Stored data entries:
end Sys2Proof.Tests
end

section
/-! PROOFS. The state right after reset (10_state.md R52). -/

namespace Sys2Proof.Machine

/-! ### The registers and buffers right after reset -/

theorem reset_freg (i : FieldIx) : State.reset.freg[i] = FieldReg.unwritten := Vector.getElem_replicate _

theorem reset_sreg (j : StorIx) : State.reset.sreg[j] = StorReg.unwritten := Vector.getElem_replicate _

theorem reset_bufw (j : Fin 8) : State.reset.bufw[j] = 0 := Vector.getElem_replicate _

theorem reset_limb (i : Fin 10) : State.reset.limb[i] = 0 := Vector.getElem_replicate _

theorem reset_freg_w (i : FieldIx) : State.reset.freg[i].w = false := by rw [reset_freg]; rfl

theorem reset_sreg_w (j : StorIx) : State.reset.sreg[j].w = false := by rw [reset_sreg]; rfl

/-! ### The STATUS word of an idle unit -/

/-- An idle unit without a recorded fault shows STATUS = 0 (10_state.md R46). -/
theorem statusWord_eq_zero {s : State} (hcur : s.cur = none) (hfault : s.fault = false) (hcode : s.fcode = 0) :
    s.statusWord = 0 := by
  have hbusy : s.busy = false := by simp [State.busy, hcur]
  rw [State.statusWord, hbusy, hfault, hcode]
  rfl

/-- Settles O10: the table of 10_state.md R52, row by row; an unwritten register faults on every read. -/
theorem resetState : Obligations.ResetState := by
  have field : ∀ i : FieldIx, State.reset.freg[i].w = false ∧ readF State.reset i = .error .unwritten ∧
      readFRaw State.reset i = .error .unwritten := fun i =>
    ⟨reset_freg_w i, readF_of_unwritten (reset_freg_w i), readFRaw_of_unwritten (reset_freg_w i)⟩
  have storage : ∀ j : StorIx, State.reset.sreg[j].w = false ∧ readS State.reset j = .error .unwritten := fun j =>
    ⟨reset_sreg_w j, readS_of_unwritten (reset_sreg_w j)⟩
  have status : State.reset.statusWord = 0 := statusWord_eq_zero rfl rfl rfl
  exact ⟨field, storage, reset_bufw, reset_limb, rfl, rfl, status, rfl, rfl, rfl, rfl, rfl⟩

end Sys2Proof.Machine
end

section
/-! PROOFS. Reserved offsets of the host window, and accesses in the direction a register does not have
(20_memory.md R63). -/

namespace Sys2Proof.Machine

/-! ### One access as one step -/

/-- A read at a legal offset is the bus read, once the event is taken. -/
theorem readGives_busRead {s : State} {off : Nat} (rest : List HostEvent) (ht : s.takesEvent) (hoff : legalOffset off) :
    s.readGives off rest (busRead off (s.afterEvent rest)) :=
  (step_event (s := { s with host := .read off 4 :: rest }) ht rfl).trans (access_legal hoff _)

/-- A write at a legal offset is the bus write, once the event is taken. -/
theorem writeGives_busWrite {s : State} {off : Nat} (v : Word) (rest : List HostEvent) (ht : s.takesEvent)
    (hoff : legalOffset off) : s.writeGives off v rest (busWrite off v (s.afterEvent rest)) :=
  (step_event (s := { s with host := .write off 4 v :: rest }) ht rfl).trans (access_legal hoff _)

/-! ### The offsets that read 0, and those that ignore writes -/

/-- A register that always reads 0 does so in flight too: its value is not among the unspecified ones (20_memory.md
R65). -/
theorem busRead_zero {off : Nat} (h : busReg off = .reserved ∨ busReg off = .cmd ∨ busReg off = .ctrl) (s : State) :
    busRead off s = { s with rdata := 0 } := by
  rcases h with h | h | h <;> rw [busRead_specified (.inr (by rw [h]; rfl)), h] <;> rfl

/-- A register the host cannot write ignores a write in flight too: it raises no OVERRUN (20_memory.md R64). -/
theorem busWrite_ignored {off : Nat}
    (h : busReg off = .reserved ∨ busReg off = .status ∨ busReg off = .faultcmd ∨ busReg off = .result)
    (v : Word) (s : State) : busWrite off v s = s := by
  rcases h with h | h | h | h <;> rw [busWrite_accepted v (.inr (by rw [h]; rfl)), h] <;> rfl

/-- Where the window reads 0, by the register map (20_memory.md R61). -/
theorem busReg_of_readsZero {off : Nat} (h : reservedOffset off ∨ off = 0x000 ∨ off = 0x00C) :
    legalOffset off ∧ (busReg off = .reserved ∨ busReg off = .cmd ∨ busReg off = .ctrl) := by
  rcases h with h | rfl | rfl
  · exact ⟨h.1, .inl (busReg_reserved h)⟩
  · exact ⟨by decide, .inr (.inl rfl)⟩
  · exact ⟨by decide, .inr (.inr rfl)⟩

Description of the task:
Set down only the lines above that fall between the line holding "have status : State.reset.statusWord" and the line holding "read, once the event is taken. -/", inclusive, keeping each exact.

Task answer:
  have status : State.reset.statusWord = 0 := statusWord_eq_zero rfl rfl rfl
  exact ⟨field, storage, reset_bufw, reset_limb, rfl, rfl, status, rfl, rfl, rfl, rfl, rfl⟩

end Sys2Proof.Machine
end

section
/-! PROOFS. Reserved offsets of the host window, and accesses in the direction a register does not have
(20_memory.md R63). -/

namespace Sys2Proof.Machine

/-! ### One access as one step -/

/-- A read at a legal offset is the bus read, once the event is taken. -/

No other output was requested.